Due to their tolerance of cold temperatures, bumblebees can still be found foraging on late-blooming flowers such as New England Asters (Symphyotrichum novae-angliae). Most worker bees collect and carry pollen in a dense mass of elongated and often branched hairs (setae) on their hind legs called a scopa.  Honeybees and bumblebees, however, have pollen baskets, or corbiculae, in which they place and carry pollen back to their hive. Pollen baskets consist of a polished cavity located on the tibia of each of their hind legs which is surrounded by a fringe of hairs. Pollen is pressed on to the pollen basket when it has been collected by the combs and brushes on the inside of the bee’s legs.
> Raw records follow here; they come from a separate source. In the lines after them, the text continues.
/-- R26, R93, R100, R101, R105: the conditions that a sweep completion raises and ends. CELL_LOW is ACTIVE at a cell at the
minimum; with a voltage factor above 0 it becomes LATCHED, and goes while charging in ACCEPT with every cell more than 200 mV
above the minimum, which turns the discharge switch ON where nothing else holds it.
CELL_HIGH comes with the third
completion in a row at the cell maximum + 50 mV, becomes LATCHED below that, and goes below the cell maximum - 100 mV.
CELL_IMBALANCE comes after 60 s of more than 150 mV between the cells, and goes at 100 mV or less. -/
def Obligations.SweepCompletionConditions : Prop :=
  ∀ (dt : Nat) (v : List Nat) (s : State), s.Ready .pack → s.cmu.sweeping = true →
    v.length = s.settings.pack.cellCount → s.ChargeSafe → s.DischargeSafe →
    let p := s.settings.pack
    let now := s.clock + dt
    let wide := fun d : Nat => ∃ x ∈ v, ∃ y ∈ v, y + d < x
    ∃ t, exec (.sweepCompletion dt v) s = .next t ∧
      ((∃ x ∈ v, x ≤ p.cellMin) → hasActive t.cdu .cellLow = true ∧ t.cmu.dsw ≠ .on) ∧
      (∀ m, m ∈ v → (∀ x ∈ v, m ≤ x) → 0 < voltageFactor m p.cellMin p.vSoft →
        hasActive t.cdu .cellLow = false ∧
        (s.path.field ≠ .accept ∨ (-s.cmu.current).toNat < 100 ∨ m ≤ p.cellMin + 200 →
          t.has .cellLow = s.has .cellLow) ∧
        (s.path.field = .accept → 100 ≤ (-s.cmu.current).toNat → p.cellMin + 200 < m →
          (∀ x ∈ v, x < p.cellMax + 50) → s.chargeHeld = false → s.cmu.csw = true → s.path.fullTimer = none →
          t.has .cellLow = false ∧ (∀ n k ph, s.cdu = [⟨.cellLow, n, k, ph⟩] → t.cmu.dsw = .on))) ∧
      ((∃ x ∈ v, x < p.vSoft) → t.has .cellLowWarn = true) ∧
      ((∀ x ∈ v, p.vSoft + 50 ≤ x) → v ≠ [] → t.has .cellLowWarn = false) ∧
      ((∃ x ∈ v, p.cellMax + 50 ≤ x) → 2 ≤ s.cmu.highCount → s.cmu.highCount ≤ 3 →
        hasActive t.cdu .cellHigh = true ∧ t.cmu.highCount = 3 ∧ t.cmu.csw = false) ∧
      ((∃ x ∈ v, p.cellMax + 50 ≤ x) → s.cmu.highCount < 2 → t.cmu.highCount = s.cmu.highCount + 1 ∧
        t.has .cellHigh = s.has .cellHigh) ∧
      ((∀ x ∈ v, x < p.cellMax + 50) → v ≠ [] → t.cmu.highCount = 0 ∧ hasActive t.cdu .cellHigh = false) ∧
      ((∀ x ∈ v, x + 100 < p.cellMax) → v ≠ [] → t.has .cellHigh = false) ∧
      ((∃ x ∈ v, p.cellMax ≤ x + 100) → (∀ x ∈ v, x < p.cellMax + 50) → t.has .cellHigh = s.has .cellHigh) ∧
      ((∀ x ∈ v, ∀ y ∈ v, x ≤ y + 100) → t.has .cellImbalance = false) ∧
      (s.has .cellImbalance = true → wide 100 → t.has .cellImbalance = true) ∧
      (s.has .cellImbalance = false → wide 150 → s.cmu.imbalanceTimer = none →
        t.has .cellImbalance = false ∧ t.cmu.imbalanceTimer = some now) ∧
      (∀ m, s.has .cellImbalance = false → wide 150 → s.cmu.imbalanceTimer = some m → now - m < 60000000 →
        t.has .cellImbalance = false ∧ t.cmu.imbalanceTimer = some m) ∧
      (∀ m, s.has .cellImbalance = false → wide 150 → s.cmu.imbalanceTimer = some m → 60000000 ≤ now - m →
        hasActive t.cdu .cellImbalance = true ∧ t.cmu.imbalanceTimer = none) ∧
      (s.has .cellImbalance = false → ¬ wide 150 → t.has .cellImbalance = false ∧ t.cmu.imbalanceTimer = none)

/-- R109, R118: the FULL decision at a sweep completion, 30 s after its conditions began to hold, with nothing else due
at that completion and charge allowed (R29): the path field becomes FULL, the charge switch opens, and the gauge takes the
anchor. That it is FULL with the DOCK entry STALE too, where a resting choice at the change of the FULL flag would give NONE,
is the model's choice (log 39).
R109, R110: the empty anchor, at a completion that raises CELL_LOW_WARN with warn armed set and ACCEPT not shown: with
learn armed the capacity is learned first, within a tenth of the old one and then within one half and eleven tenths of the
rated one, with the next revision and its profile requested, and the health follows; Q_rem falls to the reserve, and the
fraction to 0, where it stood above it. -/
def Obligations.FullDecisionAndEmptyAnchor : Prop :=
  (∀ (dt m : Nat) (v : List Nat) (d : DockStatus) (s : State), s.Ready .pack → s.cmu.sweeping = true → s.cdu = [] →
    v.length = s.settings.pack.cellCount → v ≠ [] → s.cmu.csw = true → s.path.field = .accept →
    s.pv.dock.stored = some d → d.run = 3 → d.conv = 2 → (-s.cmu.current).toNat < s.settings.pack.iTerm →
    (∃ x ∈ v, s.settings.pack.cellMax ≤ x + 20) → (∀ x ∈ v, x < s.settings.pack.cellMax + 50) →
    (∀ x ∈ v, s.settings.pack.vSoft ≤ x) → s.path.fullTimer = some m → 30000000 ≤ s.clock + dt - m →
    0 < s.settings.pack.maxCharge * chargeFactor s.pb.temp s.settings.pack.tChgLow s.settings.pack.tChgHigh / 256 →
    ∃ t, exec (.sweepCompletion dt v) s = .next t ∧ t.path.field = .full ∧ t.cmu.csw = false ∧
      t.path.fullFlag = true ∧ t.path.notedRun = none ∧ t.path.fullTimer = none ∧
      t.gauge = { s.gauge with qRem := s.gauge.full, frac := 0, dFull := 0, learnArmed := true } ∧
      t.liu.tx.state.isSome = true ∧ ∀ c ∈ t.cmu.cells, c.highest = some c.voltage ∧ c.lowest = some c.voltage) ∧
  (∀ (dt : Nat) (v : List Nat) (s : State), s.Ready .pack → s.cmu.sweeping = true → s.cdu = [] →
    v.length = s.settings.pack.cellCount → s.path.field ≠ .accept → s.gauge.warnArmed = true →
    (∃ x ∈ v, x < s.settings.pack.vSoft) → (∀ x ∈ v, x < s.settings.pack.cellMax + 50) →
    let g := s.gauge
    let p := s.settings.pack
    let learned := max (p.rated / 2) (min (p.rated * 11 / 10)
      (max (g.full - g.full / 10) (min (g.full + g.full / 10) (g.dFull + p.reserve))))
    let anchored : Gauge := { g with
      warnArmed := false, qRem := min g.qRem p.reserve, frac := if g.qRem ≤ p.reserve then g.frac else 0 }
    ∃ t, exec (.sweepCompletion dt v) s = .next t ∧ hasActive t.cdu .cellLowWarn = true ∧
      (g.learnArmed = false → t.gauge = anchored) ∧
      (g.learnArmed = true → t.liu.tx.profile.isSome = true ∧ t.gauge = { anchored with
        full := learned, revision := g.revision + 1, learnArmed := false
        health := min 100 (100 * learned / p.rated) }))

/-- R91, R102, R108, R111, R113, R114, R179: a pack current sample with SHORT absent, of a PACK awake or in doze (R113: the
gauge counts on there): the charge counted in the fraction, one mAh down or up where it runs over, the cycle count, the overdraw timer in ON, and the wake of 200 mA. A sample of any size
counts at most one mAh: the model's choice (log 26). -/
def Obligations.CurrentSample : Prop :=
  ∀ (dt : Nat) (i : Int) (s : State), s.Runs .pack → s.has .short = false →
    let u := s.advance dt
    let f := s.gauge.frac - i
    let timer := if s.cmu.dsw = .on then
        (if s.pb.iDis * 125 + 1000 < i.toNat then some (s.cmu.overdrawTimer.getD u.clock) else none)
      else s.cmu.overdrawTimer
    (0 ≤ f → f < 3600000 → s.ssc.doze = .awake ∨ i.natAbs < 200 → ∃ t, exec (.currentSample dt i) s = .next t ∧
      State.EndsAs { u with
        cmu.current := i, cmu.currentAt := u.clock, cmu.overdrawTimer := timer, gauge.frac := f } t) ∧
    (f < 0 → ∃ t, exec (.currentSample dt i) s = .next t ∧ t.cmu.current = i ∧ t.gauge.qRem = s.gauge.qRem - 1 ∧
      t.gauge.frac = (if s.gauge.qRem = 0 then 0 else f + 3600000) ∧
      t.gauge.dFull = min 65535 (s.gauge.dFull + 1) ∧
      (min 65535 (s.gauge.dCyc + 1) < s.gauge.full → t.gauge.dCyc = min 65535 (s.gauge.dCyc + 1) ∧
        t.gauge.cycles = s.gauge.cycles ∧ t.gauge.revision = s.gauge.revision) ∧
      (s.gauge.full ≤ min 65535 (s.gauge.dCyc + 1) → t.gauge.dCyc = 0 ∧
        t.gauge.cycles = min 65535 (s.gauge.cycles + 1) ∧ t.gauge.revision = s.gauge.revision + 1)) ∧
    (3600000 ≤ f → ∃ t, exec (.currentSample dt i) s = .next t ∧ t.cmu.current = i ∧
      t.gauge = { s.gauge with
        qRem := min 65535 (s.gauge.qRem + 1), frac := f - 3600000, learnArmed := false, warnArmed := true } ∧
      t.path.received = s.path.received + 1) ∧
    (s.ssc.doze ≠ .awake → 200 ≤ i.natAbs → ∃ t, exec (.currentSample dt i) s = .next t ∧ t.ssc.doze = .awake ∧
      t.pv.publishTimer = some u.clock)

/-- R94 to R97, R101 to R103: the discharge switch at the overdraw timer, the short comparator, the shed timer, also where
CELL_LOW made the cut unless that event releases it, and the recovery timer. -/
def Obligations.DischargeSwitchEvents : Prop :=
  ∀ (dt : Nat) (s : State), s.Ready .pack →
    let u := s.advance dt
    let releases := s.path.field = .accept ∧ 100 ≤ (-s.cmu.current).toNat ∧
      s.settings.pack.cellMin + 200 < s.cmu.vmin
    (s.cmu.dsw = .on → s.cmu.overdrawTimer.isSome → s.cdu = [] → ∃ t, exec (.overdrawTimerExpiry dt) s = .next t ∧
      hasActive t.cdu .overdraw = true ∧ t.cmu.dsw = .cutPending ∧ t.cmu.shedTimer = some u.clock ∧
      t.cmu.overdrawTimer = none ∧ t.liu.tx.state.isSome = true) ∧
    (s.cmu.dsw ≠ .off → ∃ t, exec (.shortTrip dt) s = .next t ∧ hasActive t.cdu .short = true ∧ t.cmu.dsw = .off ∧
      t.cmu.shedTimer = none ∧ t.cmu.overdrawTimer = none ∧ t.liu.tx.state.isSome = true) ∧
    (s.cmu.dsw = .cutPending → s.cmu.swept = false → ∃ t, exec (.shedTimerExpiry dt) s = .next t ∧
      State.EndsAs (State.requestState true { u with
        cmu.dsw := .off, cmu.shedTimer := none, cmu.overdrawTimer := none
        cmu.recoveryTimer := if s.has .overdraw then some u.clock else s.cmu.recoveryTimer }) t) ∧
    (s.cmu.dsw = .cutPending → s.has .cellLow = false ∨ ¬ releases → ∃ t, exec (.shedTimerExpiry dt) s = .next t ∧
      t.cmu.dsw = .off ∧ t.cmu.shedTimer = none ∧ (s.has .cellLow = true → t.has .cellLow = true)) ∧
    (s.cmu.recoveryTimer.isSome → ∃ t, exec (.overdrawRecoveryExpiry dt) s = .next t ∧ t.has .overdraw = false) ∧
    (∀ n k, s.cmu.recoveryTimer.isSome → s.cdu = [⟨.overdraw, n, k, .active⟩] → s.cmu.dsw = .off →
      (s.cmu.swept = true → 0 < voltageFactor s.cmu.vmin s.settings.pack.cellMin s.settings.pack.vSoft) →
      ∃ t, exec (.overdrawRecoveryExpiry dt) s = .next t ∧ t.has .overdraw = false ∧ t.cmu.dsw = .on ∧
        t.cmu.recoveryTimer = none ∧ t.liu.tx.state.isSome = true ∧ (s.cmu.swept = false → t.cdu = []))
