/-! ### The HANDLE -/

@[simp] theorem State.computeGrant_handleMask (p : Bool) (s : State) : (s.computeGrant p).handleMask = s.handleMask := by
  unfold State.computeGrant; (try dsimp only); (repeat' split) <;> first | rfl | (simp; done) | (simp; rfl)
@[simp] theorem State.formTarget_handleMask (s : State) : (s.formTarget).handleMask = s.handleMask := by
  unfold State.formTarget; (try dsimp only); (repeat' split) <;> first | rfl | (simp; done) | (simp; rfl)
@[simp] theorem State.headFollow_handleMask (s : State) : (s.headFollow).handleMask = s.handleMask := by
  unfold State.headFollow; (try dsimp only); (repeat' split) <;> first | rfl | (simp; done) | (simp; rfl)
@[simp] theorem State.leaveRun_handleMask (s : State) : (s.leaveRun).handleMask = s.handleMask := by
  unfold State.leaveRun; (try dsimp only); (repeat' split) <;> first | rfl | (simp; done) | (simp; rfl)
@[simp] theorem State.setMotor_handleMask (m : Motor) (s : State) : (s.setMotor m).handleMask = s.handleMask := by
  unfold State.setMotor; (try dsimp only); (repeat' split) <;> first | rfl | (simp; done) | (simp; rfl)
@[simp] theorem State.setAim_handleMask (a : Aim) (s : State) : (s.setAim a).handleMask = s.handleMask := by
  unfold State.setAim; (try dsimp only); (repeat' split) <;> first | rfl | (simp; done) | (simp; rfl)
@[simp] theorem State.coast_handleMask (a : Aim) (s : State) : (s.coast a).handleMask = s.handleMask := by
  unfold State.coast; (try dsimp only); (repeat' split) <;> first | rfl | (simp; done) | (simp; rfl)
@[simp] theorem State.spinCheck_handleMask (s : State) : (s.spinCheck).handleMask = s.handleMask := by
  unfold State.spinCheck; (try dsimp only); (repeat' split) <;> first | rfl | (simp; done) | (simp; rfl)
@[simp] theorem State.start_handleMask (s : State) : (s.start).handleMask = s.handleMask := by
  unfold State.start; (try dsimp only); (repeat' split) <;> first | rfl | (simp; done) | (simp; rfl)
@[simp] theorem State.restart_handleMask (s : State) : (s.restart).handleMask = s.handleMask := by
  unfold State.restart; (try dsimp only); (repeat' split) <;> first | rfl | (simp; done) | (simp; rfl)
@[simp] theorem State.catchChoice_handleMask (s : State) : (s.catchChoice).handleMask = s.handleMask := by
  unfold State.catchChoice; (try dsimp only); (repeat' split) <;> first | rfl | (simp; done) | (simp; rfl)
@[simp] theorem State.leaveHeld_handleMask (s : State) : (s.leaveHeld).handleMask = s.handleMask := by
  unfold State.leaveHeld; (try dsimp only); (repeat' split) <;> first | rfl | (simp; done) | (simp; rfl)
@[simp] theorem State.motorHold_handleMask (s : State) : (s.motorHold).handleMask = s.handleMask := by
  unfold State.motorHold; (try dsimp only); (repeat' split) <;> first | rfl | (simp; done) | (simp; rfl)
@[simp] theorem State.motorTrip_handleMask (s : State) : (s.motorTrip).handleMask = s.handleMask := by
  unfold State.motorTrip; (try dsimp only); (repeat' split) <;> first | rfl | (simp; done) | (simp; rfl)
@[simp] theorem State.motorFreed_handleMask (s : State) : (s.motorFreed).handleMask = s.handleMask := by
  unfold State.motorFreed; (try dsimp only); (repeat' split) <;> first | rfl | (simp; done) | (simp; rfl)
@[simp] theorem State.raiseHandle_handleMask (c : Code) (s : State) : (s.raiseHandle c).handleMask = s.handleMask := by
  unfold State.raiseHandle; (try dsimp only); (repeat' split) <;> first | rfl | (simp; done) | (simp; rfl)
@[simp] theorem State.removeHandle_handleMask (c : Code) (s : State) : (s.removeHandle c).handleMask = s.handleMask := by
  unfold State.removeHandle; (try dsimp only); (repeat' split) <;> first | rfl | (simp; done) | (simp; rfl)
@[simp] theorem State.clearHandle_handleMask (b : Block) (c : Code) (s : State) : (s.clearHandle b c).handleMask = s.handleMask := by
  unfold State.clearHandle; (try dsimp only); (repeat' split) <;> first | rfl | (simp; done) | (simp; rfl)
@[simp] theorem State.press_handleMask (s : State) : (s.press).handleMask = s.handleMask := by
  unfold State.press; (try dsimp only); (repeat' split) <;> first | rfl | (simp; done) | (simp; rfl)
@[simp] theorem State.motorRelease_handleMask (s : State) : (s.motorRelease).handleMask = s.handleMask := by
  unfold State.motorRelease; (try dsimp only); (repeat' split) <;> first | rfl | (simp; done) | (simp; rfl)
@[simp] theorem State.headRelease_handleMask (s : State) : (s.headRelease).handleMask = s.handleMask := by
  unfold State.headRelease; (try dsimp only); (repeat' split) <;> first | rfl | (simp; done) | (simp; rfl)
@[simp] theorem State.crossing_handleMask (s : State) : (s.crossing).handleMask = s.handleMask := by
  unfold State.crossing; (try dsimp only); (repeat' split) <;> first | rfl | (simp; done) | (simp; rfl)
@[simp] theorem State.speedLoop_handleMask (s : State) : (s.speedLoop).handleMask = s.handleMask := by
  unfold State.speedLoop; (try dsimp only); (repeat' split) <;> first | rfl | (simp; done) | (simp; rfl)
@[simp] theorem State.lock_handleMask (s : State) : (s.lock).handleMask = s.handleMask := by
  unfold State.lock; (try dsimp only); (repeat' split) <;> first | rfl | (simp; done) | (simp; rfl)
@[simp] theorem State.countValid_handleMask (s : State) : (s.countValid).handleMask = s.handleMask := by
  unfold State.countValid; (try dsimp only); (repeat' split) <;> first | rfl | (simp; done) | (simp; rfl)
@[simp] theorem State.zeroCross_handleMask (s : State) : (s.zeroCross).handleMask = s.handleMask := by
  unfold State.zeroCross; (try dsimp only); (repeat' split) <;> first | rfl | (simp; done) | (simp; rfl)
@[simp] theorem State.loseLock_handleMask (s : State) : (s.loseLock).handleMask = s.handleMask := by
  unfold State.loseLock; (try dsimp only); (repeat' split) <;> first | rfl | (simp; done) | (simp; rfl)
@[simp] theorem State.missCrossing_handleMask (s : State) : (s.missCrossing).handleMask = s.handleMask := by
  unfold State.missCrossing; (try dsimp only); (repeat' split) <;> first | rfl | (simp; done) | (simp; rfl)
@[simp] theorem State.speedFalls_handleMask (m : SpeedMark) (s : State) : (s.speedFalls m).handleMask = s.handleMask := by
  unfold State.speedFalls; (try dsimp only); (repeat' split) <;> first | rfl | (simp; done) | (simp; rfl)
@[simp] theorem State.busSample_handleMask (i : Nat) (s : State) : (s.busSample i).handleMask = s.handleMask := by
  unfold State.busSample; (try dsimp only); (repeat' split) <;> first | rfl | (simp; done) | (simp; rfl)
@[simp] theorem State.judgeHandleTemp_handleMask (t : Int) (s : State) : (s.judgeHandleTemp t).handleMask = s.handleMask := by
  unfold State.judgeHandleTemp; (try dsimp only); (repeat' split) <;> first | rfl | (simp; done) | (simp; rfl)
@[simp] theorem State.boostChanged_handleMask (b : Nat) (s : State) : (s.boostChanged b).handleMask = s.handleMask := by
  unfold State.boostChanged; (try dsimp only); (repeat' split) <;> first | rfl | (simp; done) | (simp; rfl)
@[simp] theorem State.windowClose_handleMask (s : State) : (s.windowClose).handleMask = s.handleMask := by
  unfold State.windowClose; (try dsimp only); (repeat' split) <;> first | rfl | (simp; done) | (simp; rfl)
@[simp] theorem State.modePressed_handleMask (s : State) : (s.modePressed).handleMask = s.handleMask := by
  unfold State.modePressed; (try dsimp only); (repeat' split) <;> first | rfl | (simp; done) | (simp; rfl)
@[simp] theorem State.startWindows_handleMask (s : State) : (s.startWindows).handleMask = s.handleMask := by
  unfold State.startWindows; (try dsimp only); (repeat' split) <;> first | rfl | (simp; done) | (simp; rfl)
The bumblebee moistens the pollen with some nectar to make it sticky and stay in the basket. The pollen is loaded at the bottom of the pollen basket, so the pollen that has been pushed towards the top is from flowers the bumblebee visited earliest on her foraging trip. When a pollen basket is full it can weigh as much as 0.01 gram and contain as much as 1,000,000 pollen grains.

Only queen bumblebees overwinter, and they must start a new colony in the spring.  When the queen first emerges you can tell whether or not she has started a nest by looking at her pollen baskets. If she is carrying pollen then she has found a nest site.